Reputation: 6244
I have pandas series. It's size is 10240. Each value in the series is a 2d array of size 143. I am making all the 2d array of size 143 into a 1d array of size 143. After that I am converting the series into a numpy array. So I should get a 2d array of size (10240*143), right? But I am not getting that. I am getting 2d array of shape (10240, ) and of size 10240. I don't know what I am doing wrong. My code is given below.
def get_subjects(x):
print(type(x)) #2d list
print(len(x)) # 2, 143
x = to_categorical(x, num_classes=len(subjects)+1).sum(axis=0)
print(type(x)) # numpy array
print(x.size) # 143
return x
print(type(train_data["subject_id"])) # pandas series
print(train_data["subject_id"].size) # 10240
subject_train = train_data["subject_id"].apply(lambda x: get_subjects(x)).to_numpy()

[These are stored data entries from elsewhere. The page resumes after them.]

/-- Link n enters ACTIVE with the partner's CAP block (R177, R182). -/
def Dev.enterActive (d : Dev) (n : Nat) (c : CapBlock) : Dev :=
  let d := d.updLink n fun l =>
    { l with st := .active, since := d.now, minor := min 0 c.minor, urg := c.urg, pcoord := c.coord, pepoch := c.epoch, pcred := c.cred,
             pexts := c.exts, txSeq := 0, rxSeq := 0, nakOut := false, unacked := [], queue := [], used := Cred.zero,
             partnerFreed := Cred.zero, freed := Cred.zero, ctlDirty := false, ctlAt := d.now, ackAt := d.now,
             rxHold := l.rxHold.map fun h => { h with counts := false } }
  let ss := (d.sessions.filter fun x => x.2.st != .closed && d.serves x.1 n).map Prod.fst
  ss.foldl (fun d s => d.sesGain n s) d

/-! ### Capability exchange -/

/-- Whether an offer on link n takes the place of the coordinate: there is none, or it was adopted in the same cycle from a
higher-numbered link (R152; a cycle is one nanosecond of yard time, log 68). -/
def Dev.offerWins (d : Dev) (n : Nat) : Bool :=
  !d.lnkc.valid || (d.lnkc.adopted && d.lnkc.offerAt == d.now && decide (n < d.lnkc.offerLink))

/-- A coordinate offer (R152, R153). -/
def Dev.takeOffer (d : Dev) (n offer : Nat) : Dev :=
  if offer = 0xFFFFFFFF then d
  else if d.offerWins n then
    { d with lnkc := { d.lnkc with
        coord := xyz offer, valid := true, adopted := true, offerLink := n, offerAt := d.now,
        mismatch := d.lnkc.mismatch || (d.lnkc.valid && xyz offer != d.lnkc.coord) } }
  else if xyz offer ≠ d.lnkc.coord then { d with lnkc := { d.lnkc with mismatch := true } }
  else d

/-- The exchange completes once a CAP with ACK = 1 has arrived and one has been sent, and the coordinate is valid (R174, R177,
R203). -/
def Dev.capComplete (d : Dev) (n : Nat) : Dev :=
  let l := d.link n
  if l.st = .capx ∧ l.capSentAck = true ∧ l.capBlk ≠ [] ∧ d.lnkc.valid = true then d.enterActive n (parseCap l.capBlk) else d

/-- CAP (R177): rows of the capability resolution in order. -/
def Dev.capIn (d : Dev) (n : Nat) (block : List Byte) : Dev :=
  let c := parseCap block
  if (d.link n).st ≠ .capx ∨ c.crcOk = false then d
  else
    let d := (d.takeOffer n c.offer).updLink n fun l => { l with capGot := true }
    if c.major ≠ 1 then d.linkDown n DownReason.version.code
    else if !c.role then d.linkDown n DownReason.role.code
    else if !capCreditsOk c.cred || c.maxLen != 8448 then d.linkDown n DownReason.cap.code
    else (d.updLink n fun l => { l with capBlk := if c.ack then block else l.capBlk }).capComplete n

/-- The coordinate a CAP block gives (R154, R175). -/
def Dev.capCoord (d : Dev) (n : Nat) : Nat := if d.lnkc.valid then d.srcOf n else 0xFFFFFFFF

/-- CAP_SEND: every 1 µs in CAPX, once there is an epoch to send (R174, R175, R637). -/
def Dev.capSend (d : Dev) (n : Nat) : Dev :=
  let l := d.link n
  if l.st ≠ .capx ∨ d.now < l.capAt ∨ d.lnkc.epoch = 0 then d
  else
    let d := d.emit (.control n (capBlock (ownCap l.capGot (d.capCoord n) d.lnkc.epoch)))
    (d.updLink n fun l => { l with capAt := d.now + 1000, capSentAck := l.capSentAck || l.capGot }).capComplete n

/-! ### The state machine (R180) -/

/-- Training of links has begun: bring-up step 6 has been reached and bring-up has not failed (R788). -/
def Dev.linksOn (d : Dev) : Bool := decide (6 ≤ d.bru.st) && decide (d.bru.st ≤ 11)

print(type(subject_train)) # numpy array
print(subject_train.size) # 10240
Upvotes: 0
Views: 125
Reputation: 4199
You are unable to get the expected shape because 'subject_train' is an array of arrays. To avoid it, you can split the 1d array returned by 'get_subjects' into multiple columns and then convert to numpy array like shown below.
import pandas as pd
import numpy as np
# df has 5 rows and each cell is made of 3x4 arrays
df = pd.DataFrame({'data':[np.random.randint(low =1, high =10, size=(3,4)),
np.random.randint(low =1, high =10, size=(3,4)),
np.random.randint(low =1, high =10, size=(3,4)),
np.random.randint(low =1, high =10, size=(3,4)),
np.random.randint(low =1, high =10, size=(3,4)),
]})
def get_subjects(x):
#substitute to x = to_categorical(x, num_classes=len(subjects)+1).sum(axis=0)
x = x.reshape(-1) # this one reshapes 3x4 array to 1x12
return x
# apply(pd.series) splits the each row made of 1x12 array to 12 seperate columns
df["data"].apply(lambda x: get_subjects(x)).apply(pd.Series).to_numpy().shape
results in
5,12
Upvotes: 1